Via l’accordo Covid, è frontaliero chi si reca in Svizzera

Pubblicato il 30 gennaio 2023

Un lavoratore cittadino italiano chiede se, pur continuando a lavorare da remoto, scaduti i termini di vigenza dell’accordo Italia-Svizzera siglato durante il periodo pandemico, potrà essere considerato un lavoratore frontaliero ai fini dell'applicazione della convenzione con la Svizzera, ed essere tassato esclusivamente nella confederazione elvetica.

Con risposta n. 171 del 26 gennaio 2023 l’Agenzia delle Entrate ricorda che i lavoratori frontalieri sono solamente quelli, residenti in Italia, che quotidianamente si recano all'estero in zone di frontiera o Paesi limitrofi per svolgere la prestazione lavorativa. Dunque, viene richiesto che il lavoratore si rechi nei giorni lavorativi in Svizzera.

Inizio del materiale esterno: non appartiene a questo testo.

theorem Bounded.laneFeedback {t : State} (h : Bounded t) (d : HubId) (l : LaneId) :
    Bounded (State.laneFeedback d l t) := by
  unfold State.laneFeedback
  try dsimp only
  repeat' (first
    | (with_reducible exact h) | (with_reducible apply Bounded.testStalled)
    | (with_reducible apply Bounded.superviseMove) | split)

theorem Bounded.takeLaneSet {t : State} (h : Bounded t) (l : LaneId) (f : LaneFields) :
    Bounded (State.takeLaneSet t l f) := by
  unfold State.takeLaneSet
  try dsimp only
  repeat' (first
    | (with_reducible exact h) | (with_reducible apply Bounded.setLane)
    | (with_reducible apply Bounded.writeSlot) | (with_reducible apply Bounded.releaseSlot)
    | (with_reducible apply Bounded.claimSlot) | (with_reducible apply Bounded.enterParked)
    | (with_reducible apply Bounded.withdraw) | (with_reducible apply Bounded.requestAir) | split)

theorem Bounded.setGate {t : State} (h : Bounded t) (l : LaneId) (gate : Bool) :
    Bounded (State.setGate t l gate) := by
  unfold State.setGate
  try dsimp only
  repeat' (first
    | (with_reducible exact h) | (with_reducible apply Bounded.setLane) | (with_reducible apply Bounded.notify)
    | (with_reducible apply Bounded.postTrim) | (with_reducible apply Bounded.enterHold) | split)

theorem Bounded.releaseLane {t : State} (h : Bounded t) (l : LaneId) :
    Bounded (State.releaseLane t l) := by
  unfold State.releaseLane
  try dsimp only
  repeat' (first
    | (with_reducible exact h) | (with_reducible apply Bounded.setLane)
    | (with_reducible apply Bounded.postTrim) | (with_reducible apply Bounded.clearHoldMark) | split)

theorem Bounded.flowMismatch {t : State} (h : Bounded t) (l : LaneId) :
    Bounded (State.flowMismatch t l) := by
  unfold State.flowMismatch
  try dsimp only
  repeat' (first
    | (with_reducible exact h) | (with_reducible apply Bounded.setLane)
    | (with_reducible apply Bounded.enterHold) | (with_reducible apply Bounded.reportFault) | split)

theorem Bounded.laneSecond {t : State} (h : Bounded t) (l : LaneId) :
    Bounded (State.laneSecond l t) := by
  unfold State.laneSecond
  try dsimp only
  repeat' (first
    | (with_reducible exact h) | (with_reducible apply Bounded.lanePeriod) | split)

theorem Bounded.reclaim {t : State} (h : Bounded t) (old new : List (Nat × Claimant)) :
    Bounded (State.reclaim t old new) := by
  unfold State.reclaim
  try dsimp only
  repeat' (first
    | (with_reducible exact h) | (with_reducible apply Bounded.releaseSlot)
    | (with_reducible apply Bounded.claimSlot) | (with_reducible apply Bounded.forAll) | (intro _ _ h))

theorem Bounded.setBlower {t : State} (h : Bounded t) (b : BlowerId) (r : Blower) :
    Bounded (State.setBlower t b r) := ⟨h.one, h.fits⟩

theorem Bounded.setTrain {t : State} (h : Bounded t) (k : TrainId) (r : Train) :
    Bounded (State.setTrain t k r) := ⟨h.one, h.fits⟩

theorem Bounded.setBudget {t : State} (h : Bounded t) (u : Budget) :
    Bounded (State.setBudget t u) := ⟨h.one, h.fits⟩

theorem Bounded.setPlant {t : State} (h : Bounded t) (p : Plant) :
    Bounded (State.setPlant t p) := ⟨h.one, h.fits⟩

theorem Bounded.writeBlower {t : State} (h : Bounded t) (b : BlowerId) :
    Bounded (State.writeBlower t b) := by
  unfold State.writeBlower
  try dsimp only
  repeat' (first
    | (with_reducible exact h) | (with_reducible apply Bounded.writeSlot)
    | (with_reducible apply Bounded.invalidateSlot) | split)

theorem Bounded.enterBlower {t : State} (h : Bounded t) (b : BlowerId) (r : Blower) :
    Bounded (State.enterBlower t b r) := by
  unfold State.enterBlower
  try dsimp only
  repeat' (first
    | (with_reducible exact h) | (with_reducible apply Bounded.setBlower)
    | (with_reducible apply Bounded.writeBlower))

theorem Bounded.blowerAdmitted {t : State} (h : Bounded t) (b : BlowerId) :
    Bounded (State.blowerAdmitted t b) := by
  unfold State.blowerAdmitted
  try dsimp only
  repeat' (first
    | (with_reducible exact h) | (with_reducible apply Bounded.post)
    | (with_reducible apply Bounded.enterBlower) | split)

theorem Bounded.writePump {t : State} (h : Bounded t) (k : TrainId) :
    Bounded (State.writePump t k) := by
  unfold State.writePump
  try dsimp only
  repeat' (first
    | (with_reducible exact h) | (with_reducible apply Bounded.writeSlot)
    | (with_reducible apply Bounded.invalidateSlot) | split)

theorem Bounded.postRasLimited {t : State} (h : Bounded t) (k : TrainId) :
    Bounded (State.postRasLimited t k) := by
  unfold State.postRasLimited
  try dsimp only
  repeat' (first
    | (with_reducible exact h) | (with_reducible apply Bounded.post))

theorem Bounded.enterPump {t : State} (h : Bounded t) (k : TrainId) (r : Train) :
    Bounded (State.enterPump t k r) := by
  unfold State.enterPump
  try dsimp only
  repeat' (first
    | (with_reducible exact h) | (with_reducible apply Bounded.setTrain)
    | (with_reducible apply Bounded.notify) | (with_reducible apply Bounded.writePump)
    | (with_reducible apply Bounded.postRasLimited) | split)

theorem Bounded.setPumpSpeed {t : State} (h : Bounded t) (k : TrainId) (speed : Nat) :
    Bounded (State.setPumpSpeed t k speed) := by
  unfold State.setPumpSpeed
  try dsimp only
  repeat' (first
    | (with_reducible exact h) | (with_reducible apply Bounded.setTrain)
    | (with_reducible apply Bounded.writePump))

theorem Bounded.pumpAdmitted {t : State} (h : Bounded t) (k : TrainId) :
    Bounded (State.pumpAdmitted t k) := by
  unfold State.pumpAdmitted
  try dsimp only
  repeat' (first
    | (with_reducible exact h) | (with_reducible apply Bounded.setTrain)
    | (with_reducible apply Bounded.writePump) | (with_reducible apply Bounded.postRasLimited)
    | (with_reducible apply Bounded.enterPump) | split)

theorem Bounded.mapCommit {t : State} (h : Bounded t) (d : Holder) (f : Commit → Commit) :
    Bounded (State.mapCommit t d f) := by
  unfold State.mapCommit
  try dsimp only
  repeat' (first
    | (with_reducible exact h) | (with_reducible apply Bounded.setBudget))

theorem Bounded.appendCommit {t : State} (h : Bounded t) (e : Commit) :
    Bounded (State.appendCommit t e) := by
  unfold State.appendCommit
  try dsimp only
  repeat' (first
    | (with_reducible exact h) | (with_reducible apply Bounded.setBudget))

theorem Bounded.givePower {t : State} (h : Bounded t) (d : Holder) (kw : Nat) :
    Bounded (State.givePower t d kw) := by
  unfold State.givePower
  try dsimp only
  repeat' (first
    | (with_reducible exact h) | (with_reducible apply Bounded.mapCommit)
    | (with_reducible apply Bounded.appendCommit) | (with_reducible apply Bounded.blowerAdmitted)
    | (with_reducible apply Bounded.pumpAdmitted) | split)

theorem Bounded.powerSteps : ∀ (fuel : Nat) {t : State}, Bounded t → Bounded (State.powerSteps fuel t)
  | 0, _, h => h
  | fuel + 1, t, h => by
    unfold State.powerSteps
    dsimp only
    split
    · exact h
    · split
      · exact Bounded.powerSteps fuel ((h.setBudget _).givePower _ _)
      · exact h

theorem Bounded.servePower {t : State} (h : Bounded t) :
    Bounded (State.servePower t) := by
  unfold State.servePower
  try dsimp only
  repeat' (first
    | (with_reducible exact h) | (with_reducible apply Bounded.powerSteps))

theorem Bounded.withdrawPower {t : State} (h : Bounded t) (d : Holder) :
    Bounded (State.withdrawPower t d) := by
  unfold State.withdrawPower
  try dsimp only
  repeat' (first
    | (with_reducible exact h) | (with_reducible apply Bounded.setBudget)
    | (with_reducible apply Bounded.servePower) | split)

theorem Bounded.requestPower {t : State} (h : Bounded t) (d : Holder) (cls kw : Nat) :
    Bounded (State.requestPower t d cls kw) := by
  unfold State.requestPower
  try dsimp only
  repeat' (first
    | (with_reducible exact h) | (with_reducible apply Bounded.setBudget)
    | (with_reducible apply Bounded.givePower) | (with_reducible apply Bounded.servePower)
    | (with_reducible apply Bounded.withdrawPower) | split)

theorem Bounded.presentPumpStart {t : State} (h : Bounded t) (k : TrainId) :
    Bounded (State.presentPumpStart t k) := by
  unfold State.presentPumpStart
  try dsimp only
  repeat' (first
    | (with_reducible exact h) | (with_reducible apply Bounded.setTrain)
    | (with_reducible apply Bounded.requestPower) | split)

theorem Bounded.liftPump {t : State} (h : Bounded t) (k : TrainId) :
    Bounded (State.liftPump k t) := by
  unfold State.liftPump
  try dsimp only
  repeat' (first
    | (with_reducible exact h) | (with_reducible apply Bounded.presentPumpStart)
    | (with_reducible apply Bounded.postRasLimited) | split)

Durante il periodo pandemico da Covid-19, è stato firmato il 19 giugno 2020 a Roma un accordo tra i due Stati secondo il quale, anche se parte dell'attività lavorativa viene svolta in smart working presso l’abitazione del lavoratore in Italia, viene prevista la tassazione esclusiva nello Stato in cui l'attività lavorativa è svolta.

Ma, rilevano le Entrate, una volta che si intenderà decaduto l’accordo del 2020, risulterà applicabile alla situazione descritta dal lavoratore (che svolgerà sino al 25 per cento delle giornate lavorative di un anno solare in smart working dalla propria abitazione situata in Italia), la Convenzione Italia Svizzera per evitare le doppie imposizioni e l'articolo 1 dell'Accordo del 3 ottobre 1974.

NOTA BENE: In conclusione, il reddito derivante dall’attività svolta in Svizzera per i tre quarti dei giorni lavorativi e per un quarto nel nostro Paese, dovrà essere sottoposto a tassazione esclusiva nello Stato di residenza del contribuente (l’Italia), a meno che tale attività non sia svolta nell’altro Stato, ossia nel cantone elvetico. In tal caso, il reddito dovrà essere soggetto a imposizione concorrente in entrambi i Paesi.